Received 11 March 2005; accepted 27 April 2005.

Article Outline

Abstract 

Objective

The aim of this study was to assess the relative contributions of diabetes complications, depression and comorbid medical disorders to health service costs in adults with diabetes.

Methods

A total of 4398 adult health plan members with diabetes completed a mailed survey. Depression was assessed using the nine-item PHQ. Health service costs, diabetes complications, glycohemoglobin levels and comorbid medical conditions were assessed using computerized health plan records.

Results

Total health service costs were approximately 70% higher for individuals with major depression than for those without any depressive disorder (US$5361 over 6 months vs.
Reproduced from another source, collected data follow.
-- ==== Sys2Proof/Certificates/Slice0/Obligations.lean ====
section
/-! DEFINITION. The statements about the model, for the provers. -/

section

open Sys2Proof Sys2Proof.Machine

/-! ## The step -/

/-- A step with a command at the front of the queue is that command on the state with the queue's rest. No rule of the
manual stops the part: every command, in every state, is answered by a next state, and leaves the commands that wait
as they are, but that a start discards the frames among them (R174). It rests on the model's choices of assumptions 2
and 7. -/
def Obligations.StepRunsFrontCommandAndIsAnswered : Prop :=
  (∀ (c : Instr) (rest : List Instr) (s : State), s.pending = c :: rest →
    step s = exec c { s with pending := rest }) ∧
  ∀ (c : Instr) (s : State), ∃ t, exec c s = .next t ∧
    t.pending = if isStart c = true then s.pending.filter (fun w => !isLinkFrame w) else s.pending

/-- The model's choice for a step with no command waiting (assumptions 2, 3 and 29): the event that is due is taken;
with none due, one hundredth of a second passes, in which running timers run down and no settle check is owed any more,
and nothing else changes. Due is the warm restart that a RESTART has begun, with the levels that the inputs show; else
the expiry of the lowest door whose state timer, or else whose warning phase, has no time left; else the first of the
other timers that has none, in the order of assumption 3, a settle check owed counting as a stop settle time that has
none; and nothing where no restart is due and no timer stands at 0. -/
def Obligations.IdleStepTakesDueEventOrTicks : Prop :=
  ∀ s : State, s.pending = [] →
    (∀ c, dueEvent s = some c → step s = exec c s) ∧
    (dueEvent s = none →
      ∃ t, step s = .next t ∧
        t.stopSettle = s.stopSettle.map (· - 1) ∧ t.checkOwed = none ∧
        t.departureQuiet = s.departureQuiet.map (· - 1) ∧
        t.scl = { s.scl with confirm := s.scl.confirm.map (· - 1) } ∧
        t.tlp = { s.tlp with
          supervision := s.tlp.supervision.map (· - 1), statusTimer := s.tlp.statusTimer.map (· - 1) } ∧
        t.ilp = { s.ilp with
          supervision := s.ilp.supervision.map (· - 1), reportTimer := s.ilp.reportTimer.map (· - 1) } ∧
        t.slp = { s.slp with
          supervision := s.slp.supervision.map (· - 1), statusTimer := s.slp.statusTimer.map (· - 1) } ∧
        t.rlm = { s.rlm with secondTimer := s.rlm.secondTimer - 1 } ∧
        (∀ d : Door, doorAt t d = { doorAt s d with
          stateTimer := (doorAt s d).stateTimer.map fun tm => { tm with remaining := tm.remaining - 1 }
          warningTimer := (doorAt s d).warningTimer.map (· - 1) }) ∧
        t.berth = s.berth ∧ t.ssc = s.ssc ∧ t.mac = s.mac ∧ t.sent = [] ∧ t.summaryDue = false ∧
        t.dlc.releaseInForce = s.dlc.releaseInForce ∧
        keepsBut [.berth, .doors, .releases, .secure, .links] s t) ∧
    (∀ c, dueEvent s = some c ↔
      (s.restartDue = true ∧ c = .warmRestart
        { readerA := ⟨s.readerA.lineState, s.readerA.health, s.readerA.beam⟩
          readerB := ⟨s.readerB.lineState, s.readerB.health, s.readerB.beam⟩
          perLine := s.rlm.perLine, fireLine := s.rlm.fireLine, localSwitch := s.mac.localSwitch
          maintenanceKey := s.mac.maintenanceKey, restoreKey := s.mac.restoreKey
          localOpenPressed := s.mac.localOpenPressed, localClosePressed := s.mac.localClosePressed
          forceClosePressed := s.mac.forceClosePressed }) ∨
      (s.restartDue = false ∧ ∃ d : Door, doorDue s d c ∧ ∀ e : Door, e < d → ∀ c', ¬doorDue s e c') ∨
      (s.restartDue = false ∧ (∀ (d : Door) (c' : Instr), ¬doorDue s d c') ∧ firstBlockDue s c)) ∧
    (dueEvent s = none ↔
      s.restartDue = false ∧ (∀ (d : Door) (c : Instr), ¬doorDue s d c) ∧ ∀ p ∈ blockExpiries s, p.1 ≠ some 0)

/-- The state after reset meets every invariant stated below, and it is what a cold start makes of itself with the
input levels that it shows. The levels, and the scan and the door loop at their starts, are the model's choices
(assumptions 1 and 4). -/
def Obligations.ResetMeetsInvariants : Prop :=
  secureInv State.reset ∧ fittedInv State.reset ∧ enableInv State.reset ∧ releaseInv State.reset ∧
  rangeInv State.reset ∧ closingInv State.reset ∧ handleInv State.reset ∧ alignedInv State.reset ∧
  pairingInv State.reset ∧ scanInv State.reset ∧ copiesInv State.reset ∧ fireModeInv State.reset ∧
  configInv State.reset ∧ testInv State.reset ∧ surveyInv State.reset ∧
  exec (.coldStart (presentLevels State.reset)) State.reset = .next State.reset

/-! ## Frames on the links (chapter 11) -/

/-- Whatever bytes arrive between two idle gaps, the part meets a well-formed command, and no received bit is lost in
it: the command's bytes are the bytes received. Writing and reading agree: the bytes of every well-formed framed
command, received on its link, are that command again, every bit of its version, sequence and payload included. It
rests on the model's choice of assumption 18. -/
def Obligations.WireBytesAndCommandsAgree : Prop :=
  (∀ (link : Link) (bytes : List Byte),
    (commandOfBytes link bytes).wellFormed = true ∧
    bytesOfCommand (commandOfBytes link bytes) = some (link, bytes)) ∧
  ∀ (c : Instr) (link : Link) (bytes : List Byte), c.wellFormed = true → bytesOfCommand c = some (link, bytes) →
    commandOfBytes link bytes = c

/-! ## Invariants that every step keeps -/

/-- The SCL's inputs are those its neighbours hold, its causes are those of its inputs, secure and the running confirm
timer stand only with no cause, and the permit is asserted exactly with secure in DISPATCHING (R127 to R134). It rests
on the model's choice of assumption 10. -/
def Obligations.SecureLogicInvariantKept : Prop :=
  ∀ s t : State, secureInv s → step s = .next t → secureInv t

/-- Law L3: a door of the enable set is fitted, not cut out and paired, and the berth is RELEASED. -/
def Obligations.EnableSetInvariantKept : Prop :=
  ∀ s t : State, enableInv s → step s = .next t → enableInv t

/-- Law L5 with R107: the release list holds at most 16 records, of different identities and numbers, numbered 1 to 16;
and a step that sets the overflow flag has taken a trigger that found 16 records held and none of its identity, with
both flags of R109 set and what makes the trigger still standing. -/
def Obligations.ReleaseListInvariantKept : Prop :=
  ∀ s t : State, releaseInv s → step s = .next t →
    releaseInv t ∧ (s.rlm.overflow = false → t.rlm.overflow = true → overflowSetByTrigger t)

/-- Laws L6, L7 and L8: every count, baseline, sum and cause of the reader, channel and door records stays within what
the records' tables state. The scanner is idle only with every channel in OFF, and an awaited reply is that of a poll
sent (R62, R88), which rests on the model's choice of assumption 4. -/
def Obligations.RecordRangesAndScanKept : Prop :=
  (∀ s t : State, rangeInv s → step s = .next t → rangeInv t) ∧
  ∀ s t : State, scanInv s → step s = .next t → scanInv t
US$3120, P<.001); this difference was consistent across all categories of health service costs. Diabetes complications were the strongest predictor of total costs (US$6845 for those with three or more complications vs. US$1719 for those with none), but depression remained strongly associated with increased costs at all levels of diabetes severity.

Conclusions

Among people with diabetes, depression is associated with 50-75% increases in health service costs. This proportional difference is similar to that in general population samples, but the absolute dollar difference is much greater. The effect of depression on health service use is undoubtedly complex and not limited to unexplained physical symptoms among the worried well.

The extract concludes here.